Although there is “no exact scientific consensus” on the best heat-stress index to use, WBGT is “one of the rare indicators that has been originally developed based on the actual human response to heat”, Cvijanovic explains.
It is also the one that the International Cycling Union (UCI) – the world governing body for sport cycling – uses to assess risk. A WBGT of 28C or higher is classified as “high risk” by the group.
WBGT is the “gold standard” for assessing heat stress, says Dr Jessica Murfree, director of the ACCESS Research Laboratory and assistant professor at the University of North Carolina at Chapel Hill.
Murfree, who was not involved in the new study, adds that the researchers are “doing the right things by conducting their science in alignment with the business practices that are already happening”.
The researchers find that across the 50-year time period, WBGT has been increasing across the entire country – albeit, at different rates. In the north-west of the country, WBGT has increased at an average rate of 0.1C per decade, while in the southern and eastern parts of the country, it has increased by more than 0.5C per decade.
The maps below show the maximum July WBGT for each decade of the analysis (rows) and for hourly increments of the late afternoon (columns).
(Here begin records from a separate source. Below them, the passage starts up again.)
-- ==== Sys2Proof/Laws/FrameAudio.lean ====
section
/-! SUPPORT. What the operations and commands of Machine/Audio.lean may change: the parts of each, and that nothing else changes. -/

set_option Elab.async false

namespace Sys2Proof.Laws

open Machine

/-- What State.psetNext may change. -/
def psetNext_T : List Piece :=
  [.fld AUDIO.PSET_INDEX.index]

theorem psetNext_frame {LL rr s} (h_s : Frame LL rr s) (hT : Cov psetNext_T LL) :
    Frame LL rr (State.psetNext s) := by
  delta State.psetNext
  exact wr_frame h_s (pick_sub 0x1 rfl hT)

/-- What State.psetAccess may change. -/
def psetAccess_T : List Piece :=
  [.audio, .ctr .pot, .err .audio, .err .pot, .fld (HDR.ev_raw .audio), .fld (HDR.ev_raw .pot), .fld AUDIO.PSET_INDEX.index, .resp, .sent, .world]

theorem psetAccess_frame {LL rr s w v} (h_s : Frame LL rr s) (hT : Cov psetAccess_T LL) :
    Frame LL rr (State.psetAccess s w v) := by
  delta State.psetAccess
  extract_lets k_1
  split
  · split
    · rename_i a5
      have h6 := FrameC.eqBad (L := LL) (r := rr) a5 (reach_frame h_s (idx_sub [1, 3, 2, 5, 4, 7, 8] rfl hT))
      exact h6
    · rename_i a9
      have h10 := FrameC.eqGood (L := LL) (r := rr) a9 (reach_frame h_s (idx_sub [1, 3, 2, 5, 4, 7, 8] rfl hT))
      exact Frame.ite (refuse_frame h10 (pick_sub 0x194 rfl hT)) (okResp_frame (psetNext_frame h10 (pick_sub 0x40 rfl hT)) (pick_sub 0x80 rfl hT))
  · exact onWrite_frame h_s (fun t13 h14 => Frame.ite (refuse_frame h14 (pick_sub 0x194 rfl hT)) (Frame.ite (refuse_frame h14 (pick_sub 0x194 rfl hT)) (psetNext_frame (Frame.upd h14 (m_audio := .inl (nth 0 rfl hT))) (pick_sub 0x40 rfl hT)))) (idx_sub [1, 3, 2, 5, 4, 7, 8, 9] rfl hT)

/-- What State.ampPins may change. -/
def ampPins_T : List Piece :=
  [.pins]

theorem ampPins_frame {LL rr s} (h_s : Frame LL rr s) (hT : Cov ampPins_T LL) :
    Frame LL rr (State.ampPins s) := by
  delta State.ampPins
  extract_lets up_1 u_2
  exact Frame.upd h_s (m_pins := .inl (nth 0 rfl hT))

/-- What State.framerSwitch may change. -/
def framerSwitch_T : List Piece :=
  [.audio, .fld AUDIO.ENG_STAT.backup, .fld AUDIO.ENG_STAT.running, .fld SAFE.ALARM_STAT.backup]

theorem framerSwitch_frame {LL rr s} (h_s : Frame LL rr s) (hT : Cov framerSwitch_T LL) :
    Frame LL rr (State.framerSwitch s) := by
  delta State.framerSwitch
  extract_lets pll_1 s1_2 u_3
  have h_s1_2 : Frame LL rr s1_2 := by
      unfold s1_2
      exact wrB_frame (wrB_frame (wrB_frame h_s (pick_sub 0x2 rfl hT)) (pick_sub 0x4 rfl hT)) (pick_sub 0x8 rfl hT)
  clear_value s1_2
  exact Frame.ite h_s1_2 (Frame.upd h_s1_2 (m_audio := .inl (nth 0 rfl hT)))

/-- What State.audioCtrl may change. -/
def audioCtrl_T : List Piece :=
  [.audio, .blk .audio, .ctr .pot, .err .audio, .err .pot, .fld (HDR.enable .audio), .fld (HDR.ev_raw .audio), .fld (HDR.ev_raw .pot),
   .fld AUDIO.ENG_STAT.backup, .fld AUDIO.ENG_STAT.running, .fld SAFE.ALARM_STAT.backup, .parts, .pins, .resp, .sent, .staged, .world]

theorem audioCtrl_frame {LL rr s w v} (h_s : Frame LL rr s) (hT : Cov audioCtrl_T LL) :
    Frame LL rr (State.audioCtrl s w v) := by
  delta State.audioCtrl
  exact onWrite_frame h_s (fun t1 h2 => by
      extract_lets t1_3 u_4 t2_5
      have h_t1_3 : Frame LL rr t1_3 := by
          unfold t1_3
          exact wr_frame h2 (pick_sub 0x20 rfl hT)
      have h_u_4 : Frame LL rr u_4 := by
          unfold u_4
          exact softRegs_frame h_t1_3 (idx_sub [1, 15, 11] rfl hT)
      have h_t2_5 : Frame LL rr t2_5 := by
          unfold t2_5
          exact Frame.ite (Frame.upd h_u_4 (m_audio := .inl (nth 0 rfl hT))) h_t1_3
      clear_value t1_3 u_4 t2_5
      exact ampPins_frame (Frame.ite h_t2_5 (framerSwitch_frame h_t2_5 (pick_sub 0x701 rfl hT))) (pick_sub 0x1000 rfl hT)) (idx_sub [2, 4, 3, 7, 6, 13, 14, 16] rfl hT)

/-- What State.takeGain may change. -/
def takeGain_T : List Piece :=
  [.audio]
Lower temperatures are shown in lighter greens and yellows, while higher temperatures are shown in darker reds and purples.
Six Tour de France locations analysed in the study are shown as triangles on the maps (clockwise from top): Paris, Alpe d’ Huez, Nîmes, Toulouse, Col du Tourmalet and Bordeaux.
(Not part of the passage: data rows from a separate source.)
theorem restoreOne_frame {LL rr s r} (h_s : Frame LL rr s) (hT : Cov restoreOne_T LL) :
    Frame LL rr (State.restoreOne s r) := by
  delta State.restoreOne
  extract_lets s1_1
  have h_s1_1 : Frame LL rr s1_1 := by
      unfold s1_1
      exact raise_frame (markBroken_frame h_s (pick_sub 0x78 rfl hT)) (pick_sub 0x84 rfl hT)
  clear_value s1_1
  exact Frame.ite (event_frame h_s1_1 (pick_sub 0x3 rfl hT)) (event_frame h_s1_1 (pick_sub 0x3 rfl hT))

/-- What State.qosWindow may change. -/
def qosWindow_T : List Piece :=
  [.ctr .dramq, .evSeq, .events, .fld (HDR.ev_raw .dramq), .fld DRAMQ.BROKEN.ports, .fld DRAMQ.BROKEN_INST.inst, .fld DRAMQ.PORT_STAT.broken,
   .fld DRAMQ.RES_STAT.broken, .fld DRAMQ.SHORTFALL.units, .mem, .sent]

theorem qosWindow_frame {LL rr s slots} (h_s : Frame LL rr s) (hT : Cov qosWindow_T LL) :
    Frame LL rr (State.qosWindow s slots) := by
  delta State.qosWindow
  extract_lets cap_1 all_2 live_3 demand_4 short_5 brk_6 u_7 t_8 t_9 u_10 s1_11 u_12
  have h_t_8 : Frame LL rr t_8 := by
      unfold t_8
      exact Frame.foldl (Frame.upd h_s (m_mem := .inl (nth 9 rfl hT))) (fun t13 x14 h15 => breakOne_frame h15 (pick_sub 0x6fe rfl hT))
  have h_t_9 : Frame LL rr t_9 := by
      unfold t_9
      exact Frame.foldl h_s (fun t16 x17 h18 => restoreOne_frame h18 (pick_sub 0x4fe rfl hT))
  have h_s1_11 : Frame LL rr s1_11 := by
      unfold s1_11
      exact Frame.ite (Frame.ite h_t_8 (count_frame (wr_frame h_t_8 (pick_sub 0x100 rfl hT)) (pick_sub 0x1 rfl hT))) (Frame.ite (Frame.upd h_s (m_mem := .inl (nth 9 rfl hT))) (Frame.ite h_s (Frame.ite (Frame.upd h_s (m_mem := .inl (nth 9 rfl hT))) (Frame.upd h_t_9 (m_mem := .inl (nth 9 rfl hT))))))
  clear_value t_8 t_9 s1_11
  exact Frame.upd h_s1_11 (m_mem := .inl (nth 9 rfl hT))

/-- What State.rankSwitch may change. -/
def rankSwitch_T : List Piece :=
  [.fld (HDR.ev_raw .dram), .fld DRAM.RANK_MAP.map, .fld DRAM.SPARE_STAT.state, .fld DRAM.SUB_STAT.spare_avail, .sent]

theorem rankSwitch_frame {LL rr s n} (h_s : Frame LL rr s) (hT : Cov rankSwitch_T LL) :
    Frame LL rr (State.rankSwitch s n) := by
  delta State.rankSwitch
  exact Frame.ite (by
      extract_lets l_1 m_2 u_3
      exact raise_frame (wr_frame (wr_frame (wr_frame h_s (pick_sub 0x2 rfl hT)) (pick_sub 0x4 rfl hT)) (pick_sub 0x8 rfl hT)) (pick_sub 0x11 rfl hT)) h_s

/-- What State.rowsClose may change. -/
def rowsClose_T : List Piece :=
  [.mem]

theorem rowsClose_frame {LL rr s n} (h_s : Frame LL rr s) (hT : Cov rowsClose_T LL) :
    Frame LL rr (State.rowsClose s n) := by
  delta State.rowsClose
  exact Frame.upd h_s (m_mem := .inl (nth 0 rfl hT))

/-- What State.replay may change. -/
def replay_T : List Piece :=
  [.mem]

theorem replay_frame {LL rr s n l} (h_s : Frame LL rr s) (hT : Cov replay_T LL) :
    Frame LL rr (State.replay s n l) := by
  delta State.replay
  exact Frame.foldl (issueCmd_frame (rowsClose_frame h_s (pick_sub 0x1 rfl hT)) (pick_sub 0x1 rfl hT)) (fun t1 x2 h3 => issueCmd_frame h3 (pick_sub 0x1 rfl hT))

/-- What State.testAccess may change. -/
def testAccess_T : List Piece :=
  [.ctr .dram, .ctr .dramq, .mem]

theorem testAccess_frame {LL rr s n rank write} (h_s : Frame LL rr s) (hT : Cov testAccess_T LL) :
    Frame LL rr (State.testAccess s n rank write) := by
  delta State.testAccess
  extract_lets s1_1 s2_2
  have h_s1_1 : Frame LL rr s1_1 := by
      unfold s1_1
      exact FrameR.snd (classify_frame h_s (pick_sub 0x4 rfl hT))
  have h_s2_2 : Frame LL rr s2_2 := by
      unfold s2_2
      exact count_frame (count_frame (count_frame h_s1_1 (pick_sub 0x2 rfl hT)) (pick_sub 0x1 rfl hT)) (pick_sub 0x1 rfl hT)
  clear_value s1_1 s2_2
  exact issueCmd_frame (issueCmd_frame h_s2_2 (pick_sub 0x4 rfl hT)) (pick_sub 0x4 rfl hT)

/-- What execAdmitEffWrite may change. -/
def execAdmitEffWrite_T : List Piece :=
  [.ctr .pot, .err .dramq, .err .pot, .fld (HDR.ev_raw .dramq), .fld (HDR.ev_raw .pot), .fld DRAMQ.ADMIT_CAP.cap, .fld DRAMQ.ADMIT_EFF.eff, .resp,
   .sent, .world]

theorem execAdmitEffWrite_frame {LL rr w v s} (h_s : Frame LL rr s) (hT : Cov execAdmitEffWrite_T LL) :
    FrameN LL rr (execAdmitEffWrite w v s) := by
  delta execAdmitEffWrite
  exact FrameN.next (onWrite_frame h_s (fun t1 h2 => effWrite_frame h2 (pick_sub 0x1ea rfl hT)) (idx_sub [0, 2, 1, 4, 3, 7, 8, 9] rfl hT))

/-- What execCaReplay may change. -/
def execCaReplay_T : List Piece :=
  [.ctr .dram, .err .dram, .faults, .fld (HDR.ev_raw .dram), .fld DRAM.SUB_STAT.offline, .mem, .sent]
The maps show that the maximum WBGT temperature in the afternoon has surpassed 28C over almost the entire country in the last decade. The notable exceptions to this are the mountainous regions of the Alps and the Pyrenees.
The researchers also find that most of the country has crossed the 28C WBGT threshold – which they describe as “dangerous heat levels” – on at least one July day over the past decade. However, by looking at the WBGT on the day the Tour passed through any of these six locations, they find that the threshold has rarely been breached during the race itself.
For example, the research notes that, since 1974, Paris has seen a WBGT of 28C five times at 3pm in July – but that these events have “so far” not coincided with the cycling race.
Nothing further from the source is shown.